2. Considerações finais
Este trabalho abordou a questão do sujeito. Antes mesmo da preocupação sobre a formação do
sujeito-cidadão, deve-se levar em conta a maneira pela qual os seres humanos são tornados em determinados
sujeitos. Segundo Foucault, o sujeito não pré-existe a nenhuma prática discursiva que o constitua – os sujeitos
se constituem historicamente por práticas e relações variadas. Na fala de Foucault (apud Rabinow e Dreyfus,
1995), “Há dois significados para a palavra sujeito: sujeito a alguém pelo controle e dependência, e preso à
sua própria identidade por uma consciência ou autoconhecimento. Ambos sugerem uma forma de poder que
subjuga e torna sujeito a” (p. 235). O sujeito-cidadão é o sujeito que o Estado visa – através do seu discurso
sobre o ensino, por exemplo. Trata-se, desta maneira, da criação de um modo de ser sujeito-cidadão – a partir
da forma pela qual o poder do Estado atua, podendo ser “tanto individualizante quanto totalizadora”(Op. Cit.:
p. 236). O Estado não está preocupado com a formação de sujeitos-sadios ou de sujeitos-normais, mas sim
com a produção de sujeitos-cidadãos, por serem “úteis” e constitutivos do modelo de Estado moderno. São
pertinentes aqui as palavras do filósofo:
“Não acredito que devêssemos considerar o Estado moderno como uma entidade que se
desenvolveu acima dos indivíduos, ignorando o que eles são e até mesmo a sua própria
existência, mas, ao contrário, como uma estrutura muito sofisticada, nas quais os indivíduos
podem ser integrados sob uma condição: que a esta individualidade se atribuísse uma nova
forma, submetendo-a a um conjunto de modelos muito específicos” (Op. Cit.: p. 237).

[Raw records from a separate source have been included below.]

-- ==== Sys2Proof/Machine/RegRows.lean ====
section
/-! DEFINITION. The register tables of the hub pages as rows: offset, array count, stride, lowest bit, width, access, reset value
(by page instance and array index) and the clamp of R12 on the field's own value. The clamps that look at another field, and the writes that
a state makes ignored, are in Machine/PageWrite.lean. -/

namespace Sys2Proof.Machine

def sysRows0 : List Row := [
  ⟨0x010, 1, 0, 0, 1, .ro, (fun _ _ => 0), id⟩,
  ⟨0x010, 1, 0, 1, 1, .ro, (fun _ _ => 0), id⟩,
  ⟨0x010, 1, 0, 2, 1, .ro, (fun _ _ => 0), id⟩,
  ⟨0x020, 1, 0, 0, 2, .ro, (fun _ _ => 0), id⟩,
  ⟨0x024, 1, 0, 0, 2, .rw, (fun _ _ => 0), id⟩,
  ⟨0x030, 1, 0, 0, 16, .rc, (fun _ _ => 0), id⟩,
  ⟨0x040, 1, 0, 0, 8, .ro, (fun _ _ => 0), id⟩,
  ⟨0x040, 1, 0, 8, 4, .ro, (fun _ _ => 0), id⟩,
  ⟨0x040, 1, 0, 12, 1, .ro, (fun _ _ => 0), id⟩,
  ⟨0x040, 1, 0, 16, 16, .ro, (fun _ _ => 3), id⟩,
  ⟨0x044, 1, 0, 0, 32, .ro, (fun _ _ => 0), id⟩,
  ⟨0x048, 1, 0, 0, 32, .ro, (fun _ _ => 0), id⟩,
  ⟨0x04C, 1, 0, 0, 16, .ro, (fun _ _ => 0), id⟩,
  ⟨0x04C, 1, 0, 16, 16, .ro, (fun _ _ => 0), id⟩,
  ⟨0x060, 4, 4, 0, 32, .ro, (fun _ _ => 0), id⟩,
  ⟨0x070, 1, 0, 0, 3, .ro, (fun _ _ => 4), id⟩,
  ⟨0x070, 1, 0, 4, 3, .ro, (fun _ _ => 4), id⟩,
  ⟨0x070, 1, 0, 8, 2, .ro, (fun _ _ => 2), id⟩,
  ⟨0x070, 1, 0, 10, 2, .ro, (fun _ _ => 2), id⟩,
  ⟨0x070, 1, 0, 12, 4, .ro, (fun _ _ => 8), id⟩]

def sysRows1 : List Row := [
  ⟨0x070, 1, 0, 16, 5, .ro, (fun _ _ => 16), id⟩,
  ⟨0x074, 1, 0, 0, 7, .ro, (fun _ _ => 64), id⟩,
  ⟨0x074, 1, 0, 8, 6, .ro, (fun _ _ => 32), id⟩,
  ⟨0x074, 1, 0, 16, 4, .ro, (fun _ _ => 8), id⟩,
  ⟨0x074, 1, 0, 20, 4, .ro, (fun _ _ => 8), id⟩,
  ⟨0x074, 1, 0, 24, 1, .ro, (fun _ _ => 1), id⟩,
  ⟨0x074, 1, 0, 25, 1, .ro, (fun _ _ => 1), id⟩,
  ⟨0x074, 1, 0, 26, 1, .ro, (fun _ _ => 1), id⟩,
  ⟨0x074, 1, 0, 27, 1, .ro, (fun _ _ => 1), id⟩,
  ⟨0x078, 1, 0, 0, 8, .ro, (fun _ _ => 16), id⟩,
  ⟨0x078, 1, 0, 8, 8, .ro, (fun _ _ => 16), id⟩,
  ⟨0x078, 1, 0, 16, 8, .ro, (fun _ _ => 16), id⟩,
  ⟨0x080, 1, 0, 0, 2, .ro, (fun _ _ => 0), id⟩,
  ⟨0x080, 1, 0, 2, 3, .ro, (fun _ _ => 0), id⟩,
  ⟨0x080, 1, 0, 5, 3, .ro, (fun _ _ => 0), id⟩,
  ⟨0x080, 1, 0, 8, 3, .ro, (fun _ _ => 0), id⟩,
  ⟨0x080, 1, 0, 11, 2, .ro, (fun _ _ => 0), id⟩,
  ⟨0x084, 1, 0, 0, 1, .ro, (fun _ _ => 0), id⟩,
  ⟨0x084, 1, 0, 1, 1, .ros, (fun _ _ => 0), id⟩,
  ⟨0x084, 1, 0, 8, 8, .ros, (fun _ _ => 0), id⟩]

def sysRows2 : List Row := [
  ⟨0x088, 1, 0, 0, 5, .ro, (fun _ _ => 0), id⟩,
  ⟨0x088, 1, 0, 5, 1, .ro, (fun _ _ => 0), id⟩]

def sysRows : List Row := sysRows0 ++ sysRows1 ++ sysRows2

def clkRows : List Row := [
  ⟨0x010, 1, 0, 0, 1, .ro, (fun _ _ => 1), id⟩,
  ⟨0x020, 1, 0, 0, 2, .ro, (fun _ _ => 0), id⟩,
  ⟨0x024, 1, 0, 0, 2, .rw, (fun _ _ => 0), id⟩,
  ⟨0x030, 1, 0, 0, 16, .rc, (fun _ _ => 0), id⟩,
  ⟨0x040, 1, 0, 0, 1, .rw, (fun _ _ => 1), id⟩,
  ⟨0x044, 1, 0, 0, 32, .ro, (fun _ _ => 0), id⟩,
  ⟨0x048, 1, 0, 0, 9, .ro, (fun _ _ => 0), id⟩,
  ⟨0x050, 3, 4, 0, 2, .ro, (fun _ _ => 0), id⟩,
  ⟨0x050, 3, 4, 4, 1, .ro, (fun _ _ => 0), id⟩,
  ⟨0x060, 1, 0, 0, 16, .rc, (fun _ _ => 0), id⟩,
  ⟨0x060, 1, 0, 16, 16, .rc, (fun _ _ => 0), id⟩,
  ⟨0x064, 1, 0, 0, 16, .rc, (fun _ _ => 0), id⟩]

def pwrRows : List Row := [
  ⟨0x010, 1, 0, 0, 1, .ro, (fun _ _ => 0), id⟩,
  ⟨0x010, 1, 0, 1, 1, .ro, (fun _ _ => 0), id⟩,
  ⟨0x020, 1, 0, 0, 3, .ro, (fun _ _ => 0), id⟩,
  ⟨0x024, 1, 0, 0, 3, .rw, (fun _ _ => 0), id⟩,
  ⟨0x030, 1, 0, 0, 16, .rc, (fun _ _ => 0), id⟩,
  ⟨0x040, 1, 0, 0, 2, .wo, (fun _ _ => 0), id⟩,
  ⟨0x044, 1, 0, 0, 2, .ro, (fun _ _ => 0), id⟩,
  ⟨0x048, 1, 0, 0, 4, .rws, (fun _ _ => 0), id⟩,
  ⟨0x048, 1, 0, 8, 4, .rws, (fun _ _ => 0), id⟩,
  ⟨0x04C, 1, 0, 0, 24, .rws, (fun _ _ => 3600), (fun v => clampR 1 16777215 v)⟩,
  ⟨0x050, 1, 0, 0, 4, .ro, (fun _ _ => 0), id⟩,
  ⟨0x050, 1, 0, 8, 8, .ro, (fun _ _ => 0), id⟩,
  ⟨0x054, 1, 0, 0, 12, .ro, (fun _ _ => 0), id⟩,
  ⟨0x054, 1, 0, 16, 12, .ro, (fun _ _ => 0), id⟩,
  ⟨0x058, 1, 0, 0, 10, .ro, (fun _ _ => 0), id⟩,
  ⟨0x05C, 1, 0, 0, 16, .rc, (fun _ _ => 0), id⟩,
  ⟨0x060, 1, 0, 0, 12, .ro, (fun _ _ => 0), id⟩,
  ⟨0x060, 1, 0, 16, 1, .ro, (fun _ _ => 0), id⟩]

def thermRows : List Row := [
  ⟨0x010, 1, 0, 0, 2, .ro, (fun _ _ => 0), id⟩,
  ⟨0x010, 1, 0, 2, 2, .ro, (fun _ _ => 0), id⟩,
  ⟨0x020, 1, 0, 0, 2, .ro, (fun _ _ => 0), id⟩,
  ⟨0x024, 1, 0, 0, 2, .rw, (fun _ _ => 0), id⟩,
  ⟨0x030, 1, 0, 0, 16, .rc, (fun _ _ => 0), id⟩,
  ⟨0x040, 1, 0, 0, 3, .rw, (fun _ _ => 0), id⟩,
  ⟨0x040, 1, 0, 4, 1, .rw, (fun _ _ => 1), id⟩,
  ⟨0x044, 1, 0, 0, 8, .ro, (fun _ _ => 100), id⟩,
  ⟨0x044, 1, 0, 8, 8, .ro, (fun _ _ => 108), id⟩,
  ⟨0x044, 1, 0, 16, 8, .ro, (fun _ _ => 118), id⟩,
  ⟨0x044, 1, 0, 24, 8, .ro, (fun _ _ => 125), id⟩,
  ⟨0x048, 1, 0, 0, 16, .ro, (fun _ _ => 0), id⟩,
  ⟨0x050, 4, 4, 0, 16, .ro, (fun _ _ => 0), id⟩,
  ⟨0x060, 4, 4, 0, 16, .rc, (fun _ _ => 0), id⟩]

def lockRows0 : List Row := [
  ⟨0x010, 1, 0, 0, 3, .ro, (fun _ _ => 0), id⟩,
  ⟨0x010, 1, 0, 3, 1, .ro, (fun _ _ => 0), id⟩,
  ⟨0x010, 1, 0, 4, 1, .ro, (fun _ _ => 0), id⟩,
  ⟨0x010, 1, 0, 5, 1, .ro, (fun _ _ => 0), id⟩,
  ⟨0x010, 1, 0, 6, 1, .ro, (fun _ _ => 0), id⟩,
  ⟨0x020, 1, 0, 0, 4, .ro, (fun _ _ => 0), id⟩,
  ⟨0x024, 1, 0, 0, 4, .rw, (fun _ _ => 0), id⟩,
  ⟨0x030, 1, 0, 0, 16, .rc, (fun _ _ => 0), id⟩,
  ⟨0x040, 1, 0, 0, 3, .ro, (fun _ _ => 0), id⟩,
  ⟨0x040, 1, 0, 16, 5, .ro, (fun _ _ => 0), id⟩,
  ⟨0x040, 1, 0, 24, 3, .ro, (fun _ _ => 0), id⟩,
  ⟨0x044, 1, 0, 0, 6, .ros, (fun _ _ => 0), id⟩,
  ⟨0x044, 1, 0, 8, 6, .ros, (fun _ _ => 0), id⟩,
  ⟨0x044, 1, 0, 16, 2, .ros, (fun _ _ => 0), id⟩,
  ⟨0x048, 1, 0, 0, 32, .ros, (fun _ _ => 0), id⟩,
  ⟨0x04C, 1, 0, 0, 24, .ros, (fun _ _ => 0), id⟩,
  ⟨0x050, 1, 0, 0, 6, .ro, (fun _ _ => 56), id⟩,
  ⟨0x054, 1, 0, 0, 12, .ro, (fun _ _ => 0), id⟩,
  ⟨0x058, 1, 0, 0, 32, .ro, (fun _ _ => 0), id⟩,
  ⟨0x05C, 1, 0, 0, 32, .ro, (fun _ _ => 0), id⟩]

def lockRows1 : List Row := [
  ⟨0x060, 1, 0, 0, 4, .wo, (fun _ _ => 0), id⟩,
  ⟨0x064, 1, 0, 12, 12, .rw, (fun _ _ => 3840), (fun v => clampR 3840 3903 v)⟩,
  ⟨0x068, 1, 0, 0, 13, .rw, (fun _ _ => 328), (fun v => clampR 1 4096 v)⟩,
  ⟨0x06C, 1, 0, 0, 2, .ro, (fun _ _ => 0), id⟩,
  ⟨0x06C, 1, 0, 4, 4, .ro, (fun _ _ => 0), id⟩,
  ⟨0x06C, 1, 0, 8, 1, .ro, (fun _ _ => 0), id⟩,
  ⟨0x070, 1, 0, 0, 3, .ro, (fun _ _ => 0), id⟩,
  ⟨0x074, 1, 0, 0, 7, .ro, (fun _ _ => 0), id⟩,
  ⟨0x078, 1, 0, 0, 4, .ro, (fun _ _ => 0), id⟩,
  ⟨0x078, 1, 0, 8, 8, .ro, (fun _ _ => 0), id⟩,
  ⟨0x078, 1, 0, 16, 8, .ro, (fun _ _ => 0), id⟩,
  ⟨0x078, 1, 0, 24, 8, .ro, (fun _ _ => 0), id⟩,
  ⟨0x080, 1, 0, 0, 32, .ro, (fun _ _ => 0), id⟩,
  ⟨0x084, 1, 0, 0, 32, .ro, (fun _ _ => 0), id⟩,
  ⟨0x100, 25, 4, 0, 32, .ro, (fun _ _ => 0), id⟩]

def lockRows : List Row := lockRows0 ++ lockRows1

def updateRows0 : List Row := [
  ⟨0x010, 1, 0, 0, 1, .ro, (fun _ _ => 0), id⟩,
  ⟨0x010, 1, 0, 1, 1, .ro, (fun _ _ => 0), id⟩,
  ⟨0x020, 1, 0, 0, 4, .ro, (fun _ _ => 0), id⟩,
  ⟨0x024, 1, 0, 0, 4, .rw, (fun _ _ => 0), id⟩,
  ⟨0x030, 1, 0, 0, 16, .rc, (fun _ _ => 0), id⟩,
  ⟨0x040, 1, 0, 0, 4, .wo, (fun _ _ => 0), id⟩,
  ⟨0x040, 1, 0, 8, 1, .wo, (fun _ _ => 0), id⟩,
  ⟨0x044, 1, 0, 12, 12, .rw, (fun _ _ => 3840), (fun v => clampR 3840 3903 v)⟩,
  ⟨0x048, 1, 0, 0, 2, .ro, (fun _ _ => 0), id⟩,
  ⟨0x048, 1, 0, 4, 4, .ro, (fun _ _ => 0), id⟩,
  ⟨0x04C, 1, 0, 0, 6, .ro, (fun _ _ => 0), id⟩,
  ⟨0x04C, 1, 0, 8, 6, .ro, (fun _ _ => 0), id⟩,
  ⟨0x04C, 1, 0, 16, 3, .ro, (fun _ _ => 0), id⟩,
  ⟨0x050, 1, 0, 0, 6, .ro, (fun _ _ => 0), id⟩,
  ⟨0x050, 1, 0, 8, 6, .ro, (fun _ _ => 0), id⟩,
  ⟨0x050, 1, 0, 16, 2, .ro, (fun _ _ => 0), id⟩,
  ⟨0x054, 1, 0, 0, 12, .rw, (fun _ _ => 600), (fun v => clampR 60 3600 v)⟩,
  ⟨0x058, 1, 0, 0, 8, .ro, (fun _ _ => 0), id⟩,
  ⟨0x058, 1, 0, 8, 8, .ro, (fun _ _ => 0), id⟩,
  ⟨0x058, 1, 0, 16, 1, .ro, (fun _ _ => 0), id⟩]

def updateRows1 : List Row := [
  ⟨0x05C, 1, 0, 0, 2, .ro, (fun _ _ => 0), id⟩,
  ⟨0x05C, 1, 0, 4, 4, .ro, (fun _ _ => 0), id⟩,
  ⟨0x080, 6, 8, 0, 32, .ro, (fun _ _ => 0), id⟩,
  ⟨0x084, 6, 8, 0, 16, .ro, (fun _ _ => 0), id⟩,
  ⟨0x084, 6, 8, 16, 16, .ro, (fun _ _ => 0), id⟩]

def updateRows : List Row := updateRows0 ++ updateRows1

def storeRows0 : List Row := [
  ⟨0x010, 1, 0, 0, 1, .ro, (fun _ _ => 0), id⟩,
  ⟨0x010, 1, 0, 1, 1, .ro, (fun _ _ => 0), id⟩,
  ⟨0x010, 1, 0, 2, 1, .ro, (fun _ _ => 0), id⟩,
  ⟨0x020, 1, 0, 0, 6, .ro, (fun _ _ => 0), id⟩,
  ⟨0x024, 1, 0, 0, 6, .rw, (fun _ _ => 0), id⟩,
  ⟨0x030, 1, 0, 0, 16, .rc, (fun _ _ => 0), id⟩,
  ⟨0x040, 1, 0, 0, 4, .rw, (fun _ _ => 14), (fun v => (if v = 15 then 14 else v))⟩,
  ⟨0x044, 1, 0, 0, 23, .rw, (fun _ _ => 0), id⟩,
  ⟨0x048, 1, 0, 0, 7, .rw, (fun _ _ => 1), (fun v => clampR 1 64 v)⟩,
  ⟨0x04C, 1, 0, 12, 12, .rw, (fun _ _ => 3840), (fun v => clampR 3840 3903 v)⟩,
  ⟨0x050, 1, 0, 0, 2, .wo, (fun _ _ => 0), id⟩,
  ⟨0x054, 1, 0, 0, 2, .ro, (fun _ _ => 0), id⟩,
  ⟨0x054, 1, 0, 2, 4, .ro, (fun _ _ => 0), id⟩,
  ⟨0x054, 1, 0, 8, 7, .ro, (fun _ _ => 0), id⟩,
  ⟨0x058, 1, 0, 0, 23, .ro, (fun _ _ => 0), id⟩,
  ⟨0x05C, 1, 0, 0, 12, .ro, (fun _ _ => 0), id⟩,
  ⟨0x080, 2, 32, 0, 1, .ro, (fun _ _ => 0), id⟩,
  ⟨0x080, 2, 32, 1, 1, .ro, (fun _ _ => 0), id⟩,
  ⟨0x080, 2, 32, 2, 1, .ro, (fun _ _ => 0), id⟩,
  ⟨0x084, 2, 32, 0, 13, .ro, (fun _ _ => 0), id⟩]

def storeRows1 : List Row := [
  ⟨0x084, 2, 32, 16, 13, .ro, (fun _ _ => 0), id⟩,
  ⟨0x088, 2, 32, 0, 16, .ro, (fun _ _ => 0), id⟩,
  ⟨0x088, 2, 32, 16, 16, .ro, (fun _ _ => 0), id⟩,
  ⟨0x08C, 2, 32, 0, 15, .ro, (fun _ _ => 0), id⟩,
  ⟨0x08C, 2, 32, 16, 16, .ro, (fun _ _ => 0), id⟩,
  ⟨0x090, 2, 32, 0, 32, .rc, (fun _ _ => 0), id⟩,
  ⟨0x094, 2, 32, 0, 6, .rc, (fun _ _ => 0), id⟩,
  ⟨0x098, 2, 32, 0, 32, .rc, (fun _ _ => 0), id⟩,
  ⟨0x100, 15, 4, 0, 23, .ro, (fun _ _ => 0), id⟩,
  ⟨0x100, 15, 4, 24, 2, .ro, (fun _ _ => 0), id⟩,
  ⟨0x100, 15, 4, 26, 1, .ro, (fun _ _ => 1), id⟩,
  ⟨0x140, 1, 0, 0, 16, .ro, (fun _ _ => 0), id⟩,
  ⟨0x140, 1, 0, 16, 1, .ro, (fun _ _ => 0), id⟩,
  ⟨0x140, 1, 0, 17, 1, .ro, (fun _ _ => 0), id⟩,
  ⟨0x144, 1, 0, 0, 5, .ro, (fun _ _ => 14), id⟩,
  ⟨0x144, 1, 0, 8, 6, .ro, (fun _ _ => 24), id⟩]

def storeRows : List Row := storeRows0 ++ storeRows1

def ledgerRows0 : List Row := [
  ⟨0x010, 1, 0, 0, 1, .ro, (fun _ _ => 0), id⟩,
  ⟨0x010, 1, 0, 1, 1, .ro, (fun _ _ => 0), id⟩,
  ⟨0x010, 1, 0, 2, 1, .ro, (fun _ _ => 0), id⟩,
  ⟨0x020, 1, 0, 0, 6, .ro, (fun _ _ => 0), id⟩,
  ⟨0x024, 1, 0, 0, 6, .rw, (fun _ _ => 0), id⟩,
  ⟨0x030, 1, 0, 0, 16, .rc, (fun _ _ => 0), id⟩,
  ⟨0x040, 1, 0, 0, 1, .rw, (fun _ _ => 0), id⟩,
  ⟨0x040, 1, 0, 8, 3, .rw, (fun _ _ => 6), id⟩,
  ⟨0x040, 1, 0, 16, 8, .rw, (fun _ _ => 10), (fun v => clampR 1 120 v)⟩,
  ⟨0x044, 1, 0, 0, 1, .wo, (fun _ _ => 0), id⟩,
  ⟨0x044, 1, 0, 1, 1, .wo, (fun _ _ => 0), id⟩,
  ⟨0x044, 1, 0, 2, 1, .wo, (fun _ _ => 0), id⟩,
  ⟨0x044, 1, 0, 3, 1, .wo, (fun _ _ => 0), id⟩,
  ⟨0x044, 1, 0, 4, 1, .wo, (fun _ _ => 0), id⟩,
  ⟨0x044, 1, 0, 5, 1, .wo, (fun _ _ => 0), id⟩,
  ⟨0x044, 1, 0, 6, 1, .wo, (fun _ _ => 0), id⟩,
  ⟨0x048, 1, 0, 0, 2, .ro, (fun _ _ => 0), id⟩,
  ⟨0x04C, 1, 0, 0, 32, .ro, (fun _ _ => 0), id⟩,
  ⟨0x050, 1, 0, 0, 32, .ro, (fun _ _ => 0), id⟩,
  ⟨0x054, 1, 0, 0, 32, .ro, (fun _ _ => 0), id⟩]

def ledgerRows1 : List Row := [
  ⟨0x058, 1, 0, 0, 16, .ro, (fun _ _ => 0), id⟩,
  ⟨0x05C, 1, 0, 0, 32, .ro, (fun _ _ => 0), id⟩,
  ⟨0x060, 1, 0, 0, 24, .ro, (fun _ _ => 0), id⟩,
  ⟨0x064, 1, 0, 0, 24, .rc, (fun _ _ => 0), id⟩,
  ⟨0x064, 1, 0, 24, 3, .rc, (fun _ _ => 0), id⟩,
  ⟨0x080, 1, 0, 0, 32, .rw, (fun _ _ => 0), id⟩,
  ⟨0x084, 1, 0, 0, 1, .ro, (fun _ _ => 0), id⟩,
  ⟨0x084, 1, 0, 1, 1, .ro, (fun _ _ => 0), id⟩,
  ⟨0x084, 1, 0, 2, 1, .ro, (fun _ _ => 0), id⟩,
  ⟨0x084, 1, 0, 3, 1, .ro, (fun _ _ => 0), id⟩,
  ⟨0x084, 1, 0, 4, 1, .ro, (fun _ _ => 0), id⟩,
  ⟨0x088, 1, 0, 0, 32, .ro, (fun _ _ => 0), id⟩,
  ⟨0x0A0, 8, 4, 0, 32, .ro, (fun _ _ => 0), id⟩,
  ⟨0x0C0, 8, 4, 0, 32, .rc, (fun _ _ => 0), id⟩,
  ⟨0x0E0, 8, 4, 0, 32, .rc, (fun _ _ => 0), id⟩,
  ⟨0x100, 1, 0, 0, 16, .rw, (fun _ _ => 26112), (fun v => clampR 26112 65535 v)⟩,
  ⟨0x100, 1, 0, 16, 3, .rw, (fun _ _ => 0), id⟩,
  ⟨0x100, 1, 0, 24, 5, .rw, (fun _ _ => 0), id⟩,
  ⟨0x100, 1, 0, 31, 1, .rw, (fun _ _ => 1), id⟩,
  ⟨0x104, 4, 4, 0, 32, .rw, (fun _ _ => 0), id⟩]

def ledgerRows2 : List Row := [
  ⟨0x114, 1, 0, 0, 1, .wo, (fun _ _ => 0), id⟩,
  ⟨0x13C, 1, 0, 0, 12, .rw, (fun _ _ => 0), id⟩,
  ⟨0x140, 1, 0, 0, 16, .rw, (fun _ _ => 0), id⟩,
  ⟨0x140, 1, 0, 31, 1, .rw, (fun _ _ => 0), id⟩,
  ⟨0x144, 1, 0, 0, 10, .rw, (fun _ _ => 10), (fun v => clampR 1 1000 v)⟩,
  ⟨0x144, 1, 0, 16, 10, .rw, (fun _ _ => 20), (fun v => clampR 1 1000 v)⟩,
  ⟨0x148, 1, 0, 0, 32, .rc, (fun _ _ => 0), id⟩,
  ⟨0x150, 1, 0, 0, 10, .rw, (fun _ _ => 100), (fun v => clampR 1 1000 v)⟩,
  ⟨0x150, 1, 0, 16, 10, .rw, (fun _ _ => 200), (fun v => clampR 1 1000 v)⟩,
  ⟨0x154, 1, 0, 0, 32, .rc, (fun _ _ => 0), id⟩]

def ledgerRows : List Row := ledgerRows0 ++ ledgerRows1 ++ ledgerRows2

def assayRows0 : List Row := [
  ⟨0x00C, 1, 0, 0, 1, .rw, (fun _ _ => 1), id⟩,
  ⟨0x010, 1, 0, 0, 3, .ro, (fun _ _ => 7), id⟩,
  ⟨0x010, 1, 0, 4, 2, .ro, (fun _ _ => 3), id⟩,
  ⟨0x020, 1, 0, 0, 4, .ro, (fun _ _ => 0), id⟩,
  ⟨0x024, 1, 0, 0, 4, .rw, (fun _ _ => 0), id⟩,
  ⟨0x030, 1, 0, 0, 16, .rc, (fun _ _ => 0), id⟩,
  ⟨0x040, 1, 0, 0, 11, .rw, (fun _ _ => 200), (fun v => clampR 20 2000 v)⟩,
  ⟨0x040, 1, 0, 16, 11, .rw, (fun _ _ => 100), id⟩,
  ⟨0x050, 3, 4, 0, 16, .ro, (fun _ _ => 0), id⟩,
  ⟨0x060, 3, 4, 0, 16, .rc, (fun _ _ => 0), id⟩,
  ⟨0x070, 4, 4, 0, 8, .rc, (fun _ _ => 0), id⟩,
  ⟨0x070, 4, 4, 8, 8, .rc, (fun _ _ => 0), id⟩,
  ⟨0x070, 4, 4, 16, 11, .rc, (fun _ _ => 0), id⟩,
  ⟨0x080, 4, 4, 0, 32, .rc, (fun _ _ => 0), id⟩,
  ⟨0x100, 1, 0, 0, 2, .ro, (fun _ _ => 3), id⟩,
  ⟨0x100, 1, 0, 2, 2, .ro, (fun _ _ => 0), id⟩,
  ⟨0x100, 1, 0, 4, 4, .ro, (fun _ _ => 0), id⟩,
  ⟨0x100, 1, 0, 8, 1, .ro, (fun _ _ => 0), id⟩,
  ⟨0x100, 1, 0, 9, 1, .ro, (fun _ _ => 0), id⟩,
  ⟨0x100, 1, 0, 10, 1, .ro, (fun _ _ => 0), id⟩]

def assayRows1 : List Row := [
  ⟨0x104, 1, 0, 0, 16, .ro, (fun _ _ => 0), id⟩,
  ⟨0x104, 1, 0, 16, 1, .ro, (fun _ _ => 0), id⟩,
  ⟨0x108, 1, 0, 0, 32, .ro, (fun _ _ => 0), id⟩,
  ⟨0x10C, 1, 0, 0, 4, .ro, (fun _ _ => 0), id⟩,
  ⟨0x110, 1, 0, 0, 32, .ro, (fun _ _ => 0), id⟩,
  ⟨0x114, 1, 0, 0, 32, .ro, (fun _ _ => 0), id⟩,
  ⟨0x118, 1, 0, 0, 32, .ro, (fun _ _ => 0), id⟩,
  ⟨0x11C, 1, 0, 0, 32, .ro, (fun _ _ => 0), id⟩,
  ⟨0x120, 1, 0, 0, 32, .ro, (fun _ _ => 0), id⟩,
  ⟨0x124, 1, 0, 0, 32, .ro, (fun _ _ => 0), id⟩,
  ⟨0x140, 4, 16, 0, 32, .ro, (fun _ _ => 0), id⟩,
  ⟨0x144, 4, 16, 0, 32, .ro, (fun _ _ => 0), id⟩,
  ⟨0x148, 4, 16, 0, 32, .ro, (fun _ _ => 0), id⟩,
  ⟨0x14C, 4, 16, 0, 32, .ro, (fun _ _ => 0), id⟩]

def assayRows : List Row := assayRows0 ++ assayRows1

A citação acima nos permite refletir sobre a preocupação do Estado em formar cidadãos. Não se
trata de atribuir ao Estado virtudes em relação ao seu discurso sobre cidadania, mas sim de perceber que o
Estado produz os modos de subjetivação que sejam úteis ao seu funcionamento. Se os documentos oficiais
tratam da cidadania não é porque este seja o ideal de comportamento de um indivíduo – e de um povo –, mas
porque o indivíduo funciona e faz funcionar a engrenagem estatal.
O trabalho mostrou que o discurso do Estado sobre a formação da cidadania no processo
educacional parece incoerente, especialmente no que toca ao PNLD e à Ficha de Avaliação. No que se refere
a esses dois documentos, eles parecem não tratar da cidadania da mesma forma – não tratam do mesmo
sujeito-cidadão: no primeiro, a formação da cidadania parece ser inerente ao processo educativo. No segundo,
ela se torna um item a mais, sendo exterior ao processo educativo. Essa incoerência, por certo, não se deve à
ingenuidade dos produtores do documento, mas ela perece ser, desde já, constitutiva dos discursos do Estado
sobre a formação da cidadania e do cidadão. Sobre isso, valeria, para trabalhos futuros, outras reflexões...
Ainda para trabalhos futuros, seria relevante uma análise dos livros didáticos de língua
portuguesa aprovados pelo PNLD, para verificar a maneira como se encaminha, nesse material didático, a
formação da cidadania e do sujeito-cidadão. Que modo de ser sujeito eles produzem? Trata-se, também, do
sujeito-cidadão?
RESUMO: Objetiva-se analisar a maneira pela qual o Edital de convocação do Programa Nacional do Livro
Didático de 2005 (PNLD) e a Ficha de Avaliação do livro didático constroem a noção de sujeito-cidadão.
Evidencia-se que esta questão não é abordada da mesma maneira nos dois documentos oficiais.